**DATA SHOWN:**
****************

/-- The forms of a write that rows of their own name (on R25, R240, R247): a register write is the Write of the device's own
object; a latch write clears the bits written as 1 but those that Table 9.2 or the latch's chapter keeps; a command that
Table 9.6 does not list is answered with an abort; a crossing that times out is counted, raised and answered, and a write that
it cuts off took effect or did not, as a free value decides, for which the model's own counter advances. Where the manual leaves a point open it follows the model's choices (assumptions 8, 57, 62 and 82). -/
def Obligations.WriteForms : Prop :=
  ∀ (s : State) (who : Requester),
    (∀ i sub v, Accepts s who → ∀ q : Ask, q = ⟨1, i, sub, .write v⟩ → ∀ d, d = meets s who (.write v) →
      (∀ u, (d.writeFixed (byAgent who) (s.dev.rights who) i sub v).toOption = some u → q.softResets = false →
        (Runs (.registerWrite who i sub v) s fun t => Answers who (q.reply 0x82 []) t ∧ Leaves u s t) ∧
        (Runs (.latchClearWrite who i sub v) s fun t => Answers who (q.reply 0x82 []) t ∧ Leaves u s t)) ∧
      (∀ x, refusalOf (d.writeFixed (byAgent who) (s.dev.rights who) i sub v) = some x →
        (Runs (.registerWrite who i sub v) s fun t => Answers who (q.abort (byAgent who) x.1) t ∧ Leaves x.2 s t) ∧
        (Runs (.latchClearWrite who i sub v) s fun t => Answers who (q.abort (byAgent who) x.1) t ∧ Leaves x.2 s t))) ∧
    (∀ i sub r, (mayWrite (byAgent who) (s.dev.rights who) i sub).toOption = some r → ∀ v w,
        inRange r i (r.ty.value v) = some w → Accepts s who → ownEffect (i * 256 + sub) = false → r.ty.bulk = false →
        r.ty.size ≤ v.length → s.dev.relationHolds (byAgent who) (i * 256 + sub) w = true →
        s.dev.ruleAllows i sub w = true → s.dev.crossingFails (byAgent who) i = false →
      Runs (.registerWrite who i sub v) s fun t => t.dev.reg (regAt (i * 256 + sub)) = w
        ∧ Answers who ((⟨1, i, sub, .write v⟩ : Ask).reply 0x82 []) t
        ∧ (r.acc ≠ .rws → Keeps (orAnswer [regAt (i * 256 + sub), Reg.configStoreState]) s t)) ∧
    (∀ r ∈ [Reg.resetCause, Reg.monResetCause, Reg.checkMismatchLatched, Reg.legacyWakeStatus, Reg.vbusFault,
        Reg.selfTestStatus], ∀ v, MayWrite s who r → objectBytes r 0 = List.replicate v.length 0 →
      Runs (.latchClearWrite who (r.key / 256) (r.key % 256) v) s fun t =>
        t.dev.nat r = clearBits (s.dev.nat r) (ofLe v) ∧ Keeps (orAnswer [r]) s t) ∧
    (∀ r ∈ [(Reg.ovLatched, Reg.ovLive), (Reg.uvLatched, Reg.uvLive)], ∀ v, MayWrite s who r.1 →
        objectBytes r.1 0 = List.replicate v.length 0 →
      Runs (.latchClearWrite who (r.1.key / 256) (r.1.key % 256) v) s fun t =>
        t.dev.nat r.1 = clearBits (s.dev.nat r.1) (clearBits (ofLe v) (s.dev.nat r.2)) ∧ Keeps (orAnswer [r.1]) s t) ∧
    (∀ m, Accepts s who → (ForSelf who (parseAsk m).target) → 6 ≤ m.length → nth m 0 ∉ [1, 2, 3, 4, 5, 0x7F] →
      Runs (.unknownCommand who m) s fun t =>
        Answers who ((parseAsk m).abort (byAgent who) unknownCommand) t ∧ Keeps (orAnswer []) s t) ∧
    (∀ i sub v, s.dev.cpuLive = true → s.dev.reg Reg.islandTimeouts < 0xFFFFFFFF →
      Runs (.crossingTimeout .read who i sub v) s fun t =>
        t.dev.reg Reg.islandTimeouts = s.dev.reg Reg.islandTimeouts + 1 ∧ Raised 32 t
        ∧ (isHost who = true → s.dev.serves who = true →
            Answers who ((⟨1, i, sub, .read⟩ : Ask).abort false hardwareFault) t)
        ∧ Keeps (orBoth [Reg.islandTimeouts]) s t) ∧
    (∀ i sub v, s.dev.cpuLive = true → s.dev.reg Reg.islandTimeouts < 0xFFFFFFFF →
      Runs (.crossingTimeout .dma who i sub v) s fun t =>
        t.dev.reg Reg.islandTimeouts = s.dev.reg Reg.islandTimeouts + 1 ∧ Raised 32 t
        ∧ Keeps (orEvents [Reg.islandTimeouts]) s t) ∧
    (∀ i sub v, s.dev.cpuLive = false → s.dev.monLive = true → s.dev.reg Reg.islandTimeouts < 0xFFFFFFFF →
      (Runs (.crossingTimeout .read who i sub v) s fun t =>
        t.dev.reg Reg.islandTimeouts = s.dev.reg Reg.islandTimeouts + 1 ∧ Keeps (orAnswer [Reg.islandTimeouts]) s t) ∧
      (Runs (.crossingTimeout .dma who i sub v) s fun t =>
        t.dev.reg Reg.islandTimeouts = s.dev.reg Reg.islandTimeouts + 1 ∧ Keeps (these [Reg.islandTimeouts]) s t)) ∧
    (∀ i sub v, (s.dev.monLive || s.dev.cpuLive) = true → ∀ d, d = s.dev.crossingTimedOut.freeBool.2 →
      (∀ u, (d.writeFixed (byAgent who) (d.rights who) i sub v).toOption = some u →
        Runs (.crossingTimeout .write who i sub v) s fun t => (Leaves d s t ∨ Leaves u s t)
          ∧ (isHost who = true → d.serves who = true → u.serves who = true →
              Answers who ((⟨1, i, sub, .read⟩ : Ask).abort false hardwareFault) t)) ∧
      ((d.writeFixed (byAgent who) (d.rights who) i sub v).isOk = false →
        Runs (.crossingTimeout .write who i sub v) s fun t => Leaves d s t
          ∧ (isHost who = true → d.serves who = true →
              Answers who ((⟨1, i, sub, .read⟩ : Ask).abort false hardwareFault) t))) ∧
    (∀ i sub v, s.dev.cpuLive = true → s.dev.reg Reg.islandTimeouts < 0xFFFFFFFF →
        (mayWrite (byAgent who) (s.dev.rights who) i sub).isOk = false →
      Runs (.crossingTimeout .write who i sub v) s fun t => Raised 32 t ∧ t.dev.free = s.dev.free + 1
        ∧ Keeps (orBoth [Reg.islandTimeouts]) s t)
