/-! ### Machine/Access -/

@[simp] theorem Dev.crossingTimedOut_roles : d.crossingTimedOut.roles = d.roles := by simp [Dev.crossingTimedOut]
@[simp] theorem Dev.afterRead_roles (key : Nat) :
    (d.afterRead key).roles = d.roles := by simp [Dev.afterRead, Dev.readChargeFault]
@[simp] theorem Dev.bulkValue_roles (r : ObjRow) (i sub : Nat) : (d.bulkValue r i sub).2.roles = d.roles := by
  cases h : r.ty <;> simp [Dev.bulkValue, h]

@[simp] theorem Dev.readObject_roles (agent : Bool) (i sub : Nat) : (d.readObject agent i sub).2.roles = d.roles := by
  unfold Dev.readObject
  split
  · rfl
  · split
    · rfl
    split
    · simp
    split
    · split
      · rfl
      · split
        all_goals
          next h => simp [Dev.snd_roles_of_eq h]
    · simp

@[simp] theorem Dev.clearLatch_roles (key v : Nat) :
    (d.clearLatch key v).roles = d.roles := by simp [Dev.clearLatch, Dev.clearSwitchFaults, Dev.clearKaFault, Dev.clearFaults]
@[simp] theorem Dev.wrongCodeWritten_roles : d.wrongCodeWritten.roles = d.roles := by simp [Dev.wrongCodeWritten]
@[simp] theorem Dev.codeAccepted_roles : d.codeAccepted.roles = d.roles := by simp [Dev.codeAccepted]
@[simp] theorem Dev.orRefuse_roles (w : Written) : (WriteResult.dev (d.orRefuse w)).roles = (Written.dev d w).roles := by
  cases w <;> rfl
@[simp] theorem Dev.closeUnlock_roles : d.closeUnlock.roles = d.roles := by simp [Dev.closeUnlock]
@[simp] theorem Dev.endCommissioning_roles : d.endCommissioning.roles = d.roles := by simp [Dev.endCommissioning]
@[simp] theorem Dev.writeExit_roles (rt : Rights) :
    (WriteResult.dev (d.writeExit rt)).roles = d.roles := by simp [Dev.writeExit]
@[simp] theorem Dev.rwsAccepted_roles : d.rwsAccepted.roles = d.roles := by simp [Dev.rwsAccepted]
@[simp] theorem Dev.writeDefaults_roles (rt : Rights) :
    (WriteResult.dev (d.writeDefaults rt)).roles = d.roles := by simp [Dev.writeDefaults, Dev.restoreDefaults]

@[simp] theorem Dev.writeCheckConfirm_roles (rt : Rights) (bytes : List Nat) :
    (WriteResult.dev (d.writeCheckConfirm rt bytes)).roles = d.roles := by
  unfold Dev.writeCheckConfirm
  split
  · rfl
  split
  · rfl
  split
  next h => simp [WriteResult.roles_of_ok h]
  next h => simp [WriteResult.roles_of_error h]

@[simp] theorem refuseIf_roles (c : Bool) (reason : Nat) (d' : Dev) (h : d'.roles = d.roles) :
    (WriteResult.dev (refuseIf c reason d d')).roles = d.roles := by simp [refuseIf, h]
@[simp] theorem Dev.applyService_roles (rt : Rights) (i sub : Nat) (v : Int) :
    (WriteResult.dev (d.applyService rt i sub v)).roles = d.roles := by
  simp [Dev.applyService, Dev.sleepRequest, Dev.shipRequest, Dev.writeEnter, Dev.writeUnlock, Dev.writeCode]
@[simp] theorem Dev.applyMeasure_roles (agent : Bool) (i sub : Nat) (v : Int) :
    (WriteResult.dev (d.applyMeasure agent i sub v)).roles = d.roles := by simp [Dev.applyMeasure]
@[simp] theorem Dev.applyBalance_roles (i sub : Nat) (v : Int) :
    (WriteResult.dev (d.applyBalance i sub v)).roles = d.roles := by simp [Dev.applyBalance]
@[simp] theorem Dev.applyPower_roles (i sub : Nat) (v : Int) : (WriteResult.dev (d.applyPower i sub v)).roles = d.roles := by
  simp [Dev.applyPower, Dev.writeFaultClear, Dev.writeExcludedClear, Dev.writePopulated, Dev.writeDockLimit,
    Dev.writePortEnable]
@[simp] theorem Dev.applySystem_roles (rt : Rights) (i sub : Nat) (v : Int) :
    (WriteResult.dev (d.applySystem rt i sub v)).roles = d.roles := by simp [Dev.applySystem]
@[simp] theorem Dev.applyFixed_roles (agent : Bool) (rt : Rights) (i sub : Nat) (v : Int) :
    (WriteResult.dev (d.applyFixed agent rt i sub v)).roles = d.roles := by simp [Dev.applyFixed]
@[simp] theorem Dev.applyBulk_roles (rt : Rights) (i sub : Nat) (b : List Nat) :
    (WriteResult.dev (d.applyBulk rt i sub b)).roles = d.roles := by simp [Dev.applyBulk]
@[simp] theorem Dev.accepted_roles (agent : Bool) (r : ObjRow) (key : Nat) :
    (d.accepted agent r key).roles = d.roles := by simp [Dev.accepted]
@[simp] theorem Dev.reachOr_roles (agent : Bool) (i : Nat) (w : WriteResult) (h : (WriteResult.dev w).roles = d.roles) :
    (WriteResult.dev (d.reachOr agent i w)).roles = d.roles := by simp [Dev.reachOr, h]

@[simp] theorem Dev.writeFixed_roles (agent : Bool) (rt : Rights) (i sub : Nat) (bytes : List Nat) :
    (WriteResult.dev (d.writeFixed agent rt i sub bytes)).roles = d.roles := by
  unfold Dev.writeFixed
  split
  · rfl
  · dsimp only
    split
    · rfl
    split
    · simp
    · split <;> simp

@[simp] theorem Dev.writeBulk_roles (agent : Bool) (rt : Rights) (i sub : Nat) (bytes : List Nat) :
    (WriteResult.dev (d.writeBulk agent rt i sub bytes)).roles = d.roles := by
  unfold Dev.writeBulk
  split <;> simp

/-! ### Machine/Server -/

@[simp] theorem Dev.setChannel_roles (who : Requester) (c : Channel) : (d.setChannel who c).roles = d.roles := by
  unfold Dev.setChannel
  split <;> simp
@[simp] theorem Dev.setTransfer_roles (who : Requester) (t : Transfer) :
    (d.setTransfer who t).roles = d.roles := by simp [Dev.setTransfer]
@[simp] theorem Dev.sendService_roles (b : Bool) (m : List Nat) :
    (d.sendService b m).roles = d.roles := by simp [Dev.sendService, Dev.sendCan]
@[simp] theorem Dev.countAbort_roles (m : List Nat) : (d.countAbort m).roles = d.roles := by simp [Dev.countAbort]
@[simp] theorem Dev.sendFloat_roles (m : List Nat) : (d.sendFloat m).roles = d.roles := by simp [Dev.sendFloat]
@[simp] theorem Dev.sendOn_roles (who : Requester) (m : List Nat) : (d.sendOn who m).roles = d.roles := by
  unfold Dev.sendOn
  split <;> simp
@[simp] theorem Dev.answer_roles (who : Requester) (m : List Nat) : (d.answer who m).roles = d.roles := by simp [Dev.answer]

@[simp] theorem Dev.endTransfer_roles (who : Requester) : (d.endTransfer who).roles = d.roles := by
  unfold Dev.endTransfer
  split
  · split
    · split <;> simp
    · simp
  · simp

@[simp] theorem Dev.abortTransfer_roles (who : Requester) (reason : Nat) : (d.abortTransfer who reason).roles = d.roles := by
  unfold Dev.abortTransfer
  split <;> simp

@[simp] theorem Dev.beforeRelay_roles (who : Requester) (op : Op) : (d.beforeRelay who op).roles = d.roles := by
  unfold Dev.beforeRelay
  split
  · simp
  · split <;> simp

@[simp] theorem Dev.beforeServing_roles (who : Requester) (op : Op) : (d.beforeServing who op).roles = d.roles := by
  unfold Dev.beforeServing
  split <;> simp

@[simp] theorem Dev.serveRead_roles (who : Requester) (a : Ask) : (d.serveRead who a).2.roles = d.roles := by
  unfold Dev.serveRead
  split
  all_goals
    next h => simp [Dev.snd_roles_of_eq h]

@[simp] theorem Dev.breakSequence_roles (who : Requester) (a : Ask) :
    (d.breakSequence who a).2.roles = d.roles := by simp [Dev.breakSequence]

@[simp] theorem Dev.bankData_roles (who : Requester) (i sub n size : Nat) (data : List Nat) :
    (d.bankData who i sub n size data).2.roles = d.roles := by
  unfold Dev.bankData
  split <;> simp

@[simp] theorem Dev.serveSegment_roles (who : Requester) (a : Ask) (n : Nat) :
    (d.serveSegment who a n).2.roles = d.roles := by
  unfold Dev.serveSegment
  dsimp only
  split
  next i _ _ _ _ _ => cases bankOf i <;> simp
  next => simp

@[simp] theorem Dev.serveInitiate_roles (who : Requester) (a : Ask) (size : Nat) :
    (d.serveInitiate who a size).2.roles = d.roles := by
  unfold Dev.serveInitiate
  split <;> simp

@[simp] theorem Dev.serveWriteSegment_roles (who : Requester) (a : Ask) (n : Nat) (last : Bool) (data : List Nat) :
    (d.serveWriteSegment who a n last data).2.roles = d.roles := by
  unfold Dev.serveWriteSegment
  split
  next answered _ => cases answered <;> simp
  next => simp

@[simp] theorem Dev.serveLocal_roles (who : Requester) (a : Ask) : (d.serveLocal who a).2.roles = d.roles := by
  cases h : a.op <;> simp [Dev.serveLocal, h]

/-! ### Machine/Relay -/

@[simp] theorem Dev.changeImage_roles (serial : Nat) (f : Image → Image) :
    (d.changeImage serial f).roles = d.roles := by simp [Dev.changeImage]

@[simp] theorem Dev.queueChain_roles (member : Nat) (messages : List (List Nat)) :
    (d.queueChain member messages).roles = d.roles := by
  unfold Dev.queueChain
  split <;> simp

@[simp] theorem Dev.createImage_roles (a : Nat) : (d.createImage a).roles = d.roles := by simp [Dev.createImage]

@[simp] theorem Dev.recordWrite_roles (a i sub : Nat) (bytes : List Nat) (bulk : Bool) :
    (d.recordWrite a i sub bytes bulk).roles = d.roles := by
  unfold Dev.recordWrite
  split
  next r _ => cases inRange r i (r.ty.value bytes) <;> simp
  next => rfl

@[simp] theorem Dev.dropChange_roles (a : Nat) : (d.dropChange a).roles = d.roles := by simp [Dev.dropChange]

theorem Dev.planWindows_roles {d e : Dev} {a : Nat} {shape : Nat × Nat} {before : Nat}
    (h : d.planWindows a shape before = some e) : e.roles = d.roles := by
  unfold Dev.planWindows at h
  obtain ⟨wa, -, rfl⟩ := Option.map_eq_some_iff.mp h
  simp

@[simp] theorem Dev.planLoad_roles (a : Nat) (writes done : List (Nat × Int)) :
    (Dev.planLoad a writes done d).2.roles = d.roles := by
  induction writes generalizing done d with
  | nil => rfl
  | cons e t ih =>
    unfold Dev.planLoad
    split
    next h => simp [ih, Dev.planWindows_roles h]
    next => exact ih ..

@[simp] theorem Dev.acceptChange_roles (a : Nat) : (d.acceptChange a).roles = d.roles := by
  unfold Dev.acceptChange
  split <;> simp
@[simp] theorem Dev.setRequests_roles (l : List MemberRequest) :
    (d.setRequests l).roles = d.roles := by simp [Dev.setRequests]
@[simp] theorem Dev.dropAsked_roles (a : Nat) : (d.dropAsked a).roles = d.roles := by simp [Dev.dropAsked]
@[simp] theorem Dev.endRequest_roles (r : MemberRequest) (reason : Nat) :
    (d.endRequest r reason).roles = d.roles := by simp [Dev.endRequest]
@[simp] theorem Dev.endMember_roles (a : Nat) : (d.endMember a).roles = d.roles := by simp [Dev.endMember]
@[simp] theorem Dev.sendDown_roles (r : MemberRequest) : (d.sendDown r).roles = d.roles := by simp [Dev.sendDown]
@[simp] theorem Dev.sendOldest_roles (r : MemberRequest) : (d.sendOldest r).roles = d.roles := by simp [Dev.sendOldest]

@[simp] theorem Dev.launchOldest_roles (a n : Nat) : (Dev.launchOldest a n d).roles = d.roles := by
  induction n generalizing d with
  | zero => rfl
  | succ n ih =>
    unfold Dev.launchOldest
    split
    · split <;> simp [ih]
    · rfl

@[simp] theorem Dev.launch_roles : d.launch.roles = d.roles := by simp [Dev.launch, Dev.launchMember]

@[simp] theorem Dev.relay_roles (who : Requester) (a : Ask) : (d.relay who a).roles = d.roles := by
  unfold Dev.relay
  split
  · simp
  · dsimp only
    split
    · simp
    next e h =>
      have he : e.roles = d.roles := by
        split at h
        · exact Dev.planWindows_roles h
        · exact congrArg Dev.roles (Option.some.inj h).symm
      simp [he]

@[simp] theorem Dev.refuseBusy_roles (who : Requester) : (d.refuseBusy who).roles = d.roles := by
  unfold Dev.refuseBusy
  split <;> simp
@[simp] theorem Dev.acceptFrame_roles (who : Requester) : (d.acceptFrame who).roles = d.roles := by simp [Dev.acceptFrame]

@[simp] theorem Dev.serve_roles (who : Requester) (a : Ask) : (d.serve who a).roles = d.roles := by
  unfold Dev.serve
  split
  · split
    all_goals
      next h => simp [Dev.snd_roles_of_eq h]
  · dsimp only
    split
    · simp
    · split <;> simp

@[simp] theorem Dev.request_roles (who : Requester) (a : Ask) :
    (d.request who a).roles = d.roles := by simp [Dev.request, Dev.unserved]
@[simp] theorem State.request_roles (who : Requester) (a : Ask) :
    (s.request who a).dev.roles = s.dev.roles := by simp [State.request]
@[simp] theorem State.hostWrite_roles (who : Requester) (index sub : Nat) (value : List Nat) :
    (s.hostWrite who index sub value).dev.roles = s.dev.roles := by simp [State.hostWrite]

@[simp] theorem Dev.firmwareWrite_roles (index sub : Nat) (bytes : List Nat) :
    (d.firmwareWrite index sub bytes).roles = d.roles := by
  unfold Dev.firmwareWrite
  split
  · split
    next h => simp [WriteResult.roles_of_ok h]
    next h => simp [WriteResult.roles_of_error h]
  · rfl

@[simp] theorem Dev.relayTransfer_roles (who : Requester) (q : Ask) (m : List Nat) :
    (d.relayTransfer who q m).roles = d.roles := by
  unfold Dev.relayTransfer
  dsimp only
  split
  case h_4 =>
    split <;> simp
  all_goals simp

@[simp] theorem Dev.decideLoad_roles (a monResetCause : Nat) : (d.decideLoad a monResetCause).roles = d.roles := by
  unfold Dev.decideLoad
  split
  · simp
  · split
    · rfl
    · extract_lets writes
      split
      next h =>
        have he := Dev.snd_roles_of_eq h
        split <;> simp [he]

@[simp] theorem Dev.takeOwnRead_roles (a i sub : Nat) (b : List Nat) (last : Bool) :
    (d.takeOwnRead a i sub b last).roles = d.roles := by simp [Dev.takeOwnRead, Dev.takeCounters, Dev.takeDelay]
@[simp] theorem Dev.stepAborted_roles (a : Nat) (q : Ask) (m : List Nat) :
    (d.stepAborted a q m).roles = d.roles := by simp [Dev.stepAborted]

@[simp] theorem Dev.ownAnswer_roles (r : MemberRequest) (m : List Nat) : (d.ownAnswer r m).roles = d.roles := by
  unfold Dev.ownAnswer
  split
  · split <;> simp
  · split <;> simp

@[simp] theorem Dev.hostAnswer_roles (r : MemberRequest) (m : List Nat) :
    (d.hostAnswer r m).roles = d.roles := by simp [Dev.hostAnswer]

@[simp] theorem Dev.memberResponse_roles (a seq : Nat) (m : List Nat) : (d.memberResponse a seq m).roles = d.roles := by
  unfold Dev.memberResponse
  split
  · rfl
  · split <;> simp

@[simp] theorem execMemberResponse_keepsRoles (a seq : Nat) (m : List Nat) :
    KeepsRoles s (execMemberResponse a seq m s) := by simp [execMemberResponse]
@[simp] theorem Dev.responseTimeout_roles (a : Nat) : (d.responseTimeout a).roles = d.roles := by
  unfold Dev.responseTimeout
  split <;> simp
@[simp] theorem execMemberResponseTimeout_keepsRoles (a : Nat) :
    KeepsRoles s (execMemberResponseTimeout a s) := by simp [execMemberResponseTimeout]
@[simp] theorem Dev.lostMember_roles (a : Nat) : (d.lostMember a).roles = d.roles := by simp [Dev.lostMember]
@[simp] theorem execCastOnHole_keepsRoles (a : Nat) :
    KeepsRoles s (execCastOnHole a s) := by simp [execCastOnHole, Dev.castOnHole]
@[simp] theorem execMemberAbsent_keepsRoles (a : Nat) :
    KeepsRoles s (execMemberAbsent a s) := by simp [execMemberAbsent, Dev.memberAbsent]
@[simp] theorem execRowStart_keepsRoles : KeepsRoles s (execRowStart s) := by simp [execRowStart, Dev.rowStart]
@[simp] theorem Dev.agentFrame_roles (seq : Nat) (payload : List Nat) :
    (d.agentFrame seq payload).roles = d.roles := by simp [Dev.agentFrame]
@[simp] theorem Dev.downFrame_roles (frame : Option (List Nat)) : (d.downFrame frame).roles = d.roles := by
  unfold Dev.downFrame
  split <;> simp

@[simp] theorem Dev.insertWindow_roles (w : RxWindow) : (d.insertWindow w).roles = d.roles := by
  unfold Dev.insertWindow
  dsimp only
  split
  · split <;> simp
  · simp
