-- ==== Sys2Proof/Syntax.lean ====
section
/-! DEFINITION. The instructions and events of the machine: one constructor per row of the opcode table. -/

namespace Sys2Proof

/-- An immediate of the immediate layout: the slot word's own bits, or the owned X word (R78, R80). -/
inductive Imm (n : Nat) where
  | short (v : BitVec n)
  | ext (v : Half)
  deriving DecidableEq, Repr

****************

**WORK TASK:**
Find every line in the records above that contains the word "ofLe", and copy each one.

**FINISHED EXERCISE:**
        t.dev.nat r = clearBits (s.dev.nat r) (ofLe v) ∧ Keeps (orAnswer [r]) s t) ∧
        t.dev.nat r.1 = clearBits (s.dev.nat r.1) (clearBits (ofLe v) (s.dev.nat r.2)) ∧ Keeps (orAnswer [r.1]) s t) ∧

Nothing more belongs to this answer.